Как пошутил один мой знакомый, русский человек не может быть нормальным при таком климате, когда природа бросается из крайности в крайность – зимой минус тридцать, летом – то же самое, но со знаком плюс.
Я сидела у окна и, закрыв глаза, слушала шум ливня. Кому-то это может показаться странным, но вой ветра и тяжелые шлепки воды о землю меня успокаивали, навевая полудремоту. Но спать мне пока что не светило – я ждала телефонного звонка.
Впрочем, звонки этим вечером уже были – числом пятнадцать. Но что-либо более-менее внятное я смогла понять только из первого, да и то не совсем. Продолжение следовало, но запаздывало.
Первый звонок раздался полтора часа назад. Не могу сказать, что я была ему очень рада, так как в этот момент принимала ванну.

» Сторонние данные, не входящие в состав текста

-- ==== Sys2Proof/Proofs/Canonical.lean ====
section

/-! # Every step keeps the canonical forms (O59)

`InForm` says that memory, its poison marks and the sibling cells are in canonical form. Each function of
the model that gives a state keeps it: `inForm_f` for a function that always gives one, `gives_f` and
`givesOk_f` for one that may give none, `effInForm_f` for the effect of an instruction, `keeps_execI` for an
instruction or event. The accesses of `Home` are where the forms could break: everything else goes through
them or leaves the three tables alone. -/

namespace Sys2Proof.Machine

/-- Memory, its poison marks and the sibling cells are in canonical form. -/
def InForm (s : State) : Prop := memWf s.mem = true ∧ mapWf false s.mpoison = true ∧ tblWf s.sk = true

/-- The state that an effect names, if any, is in form. -/
def Eff.InForm : Eff → Prop
  | .next s _ | .goto s _ _ | .trapAt _ _ s _ | .park s _ _ | .gone s => Sys2Proof.Machine.InForm s
  | .trap _ | .tape _ | .stall | .recorded _ _ => True

/-- The next state of an outcome, if there is one, is in form. -/
def Keeps : Host.Outcome State Fault Refusal → Prop
  | .next s => InForm s
  | .fault _ | .refused _ => True

/-- What a computation may give has a property whenever it gives something. -/
def Gives {α : Type} (P : α → Prop) (o : Option α) : Prop := ∀ a, o = some a → P a

/-- What a computation may give has a property whenever it does not fail. -/
def GivesOk {ε α : Type} (P : α → Prop) (x : Except ε α) : Prop := ∀ a, x = .ok a → P a

theorem gives_none {α : Type} {P : α → Prop} : Gives P none := fun _ e => nomatch e
theorem gives_some {α : Type} {P : α → Prop} {a : α} (h : P a) : Gives P (some a) := fun _ e => Option.some.inj e ▸ h
theorem givesOk_error {ε α : Type} {P : α → Prop} {x : ε} : GivesOk P (.error x) := fun _ e => nomatch e
theorem givesOk_ok {ε α : Type} {P : α → Prop} {a : α} (h : P a) : GivesOk (ε := ε) P (.ok a) := fun _ e => Except.ok.inj e ▸ h
theorem gives_ite {α : Type} {P : α → Prop} {p : Prop} [Decidable p] {a b : Option α} (ha : Gives P a) (hb : Gives P b) :
    Gives P (if p then a else b) := by
  split <;> assumption
theorem givesOk_ite {ε α : Type} {P : α → Prop} {p : Prop} [Decidable p] {a b : Except ε α} (ha : GivesOk P a) (hb : GivesOk P b) :
    GivesOk P (if p then a else b) := by
  split <;> assumption
theorem keeps_next {s : State} (h : InForm s) : Keeps (.next s) := h
theorem effInForm_next {s : State} {g : Group} (h : InForm s) : (Eff.next s g).InForm := h
theorem effInForm_goto {s : State} {g : Group} {pc : DWord} (h : InForm s) : (Eff.goto s g pc).InForm := h
theorem effInForm_trapAt {m : Miss} {pc : DWord} {s : State} {g : Group} (h : InForm s) : (Eff.trapAt m pc s g).InForm := h
theorem effInForm_park {s : State} {g : Group} {p : Park} (h : InForm s) : (Eff.park s g p).InForm := h
theorem effInForm_gone {s : State} (h : InForm s) : (Eff.gone s).InForm := h
theorem inForm_ite {p : Prop} [Decidable p] {s t : State} (hs : InForm s) (ht : InForm t) : InForm (if p then s else t) := by
  split <;> assumption
theorem inForm_ite_fst {α : Type} {p : Prop} [Decidable p] {s t : State × α} (hs : InForm s.1) (ht : InForm t.1) :
    InForm (if p then s else t).1 := by
  split <;> assumption
theorem effInForm_ite {p : Prop} [Decidable p] {a b : Eff} (ha : a.InForm) (hb : b.InForm) : (if p then a else b).InForm := by
  split <;> assumption
theorem keeps_ite {p : Prop} [Decidable p] {a b : Host.Outcome State Fault Refusal} (ha : Keeps a) (hb : Keeps b) :
    Keeps (if p then a else b) := by
  split <;> assumption

/-- A fold keeps the forms when each of its steps does. -/
theorem inForm_foldl {α : Type} {f : State → α → State} {xs : List α} {s : State} (hf : ∀ s x, InForm s → InForm (f s x)) (h : InForm s) :
    InForm (xs.foldl f s) := by
  induction xs generalizing s with
  | nil => exact h
  | cons x xs ih => exact ih (hf s x h)

/-- A fold over a state and something beside it keeps the forms when each of its steps does. -/
theorem inForm_foldl_fst {α β : Type} {f : State × β → α → State × β} {xs : List α} {p : State × β} (hf : ∀ p x, InForm p.1 → InForm (f p x).1)
    (h : InForm p.1) : InForm (xs.foldl f p).1 := by
  induction xs generalizing p with
  | nil => exact h
  | cons x xs ih => exact ih (hf p x h)

/-- A fold over a state and two things beside it keeps the forms when each of its steps does. -/
theorem inForm_foldl_fst_fst {α β γ : Type} {f : (State × β) × γ → α → (State × β) × γ} {xs : List α} {p : (State × β) × γ}
    (hf : ∀ p x, InForm p.1.1 → InForm (f p x).1.1) (h : InForm p.1.1) : InForm (xs.foldl f p).1.1 := by
  induction xs generalizing p with
  | nil => exact h
  | cons x xs ih => exact ih (hf p x h)

theorem gives_map {α β : Type} {P : β → Prop} {o : Option α} {f : α → β} (hf : ∀ a, P (f a)) : Gives P (o.map f) := by
  cases o with
  | none => exact gives_none
  | some a => exact gives_some (hf a)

– Женечка! – разнесся по коридору голос моей тетушки. – С тобой хочет поговорить мужчина с очень приятным баритоном.
– Пусть перезвонит! – крикнула я в ответ, переключив воду с душа на кран, чтобы меня было слышно. – Минут через пятнадцать.
– Это межгород, – уточнила тетушка. – Может быть, выйдешь?
Я накинула халат и выскочила из ванной. Вдруг действительно что-то важное?
– Евгения Максимовна? – раздался в трубке томный говорок.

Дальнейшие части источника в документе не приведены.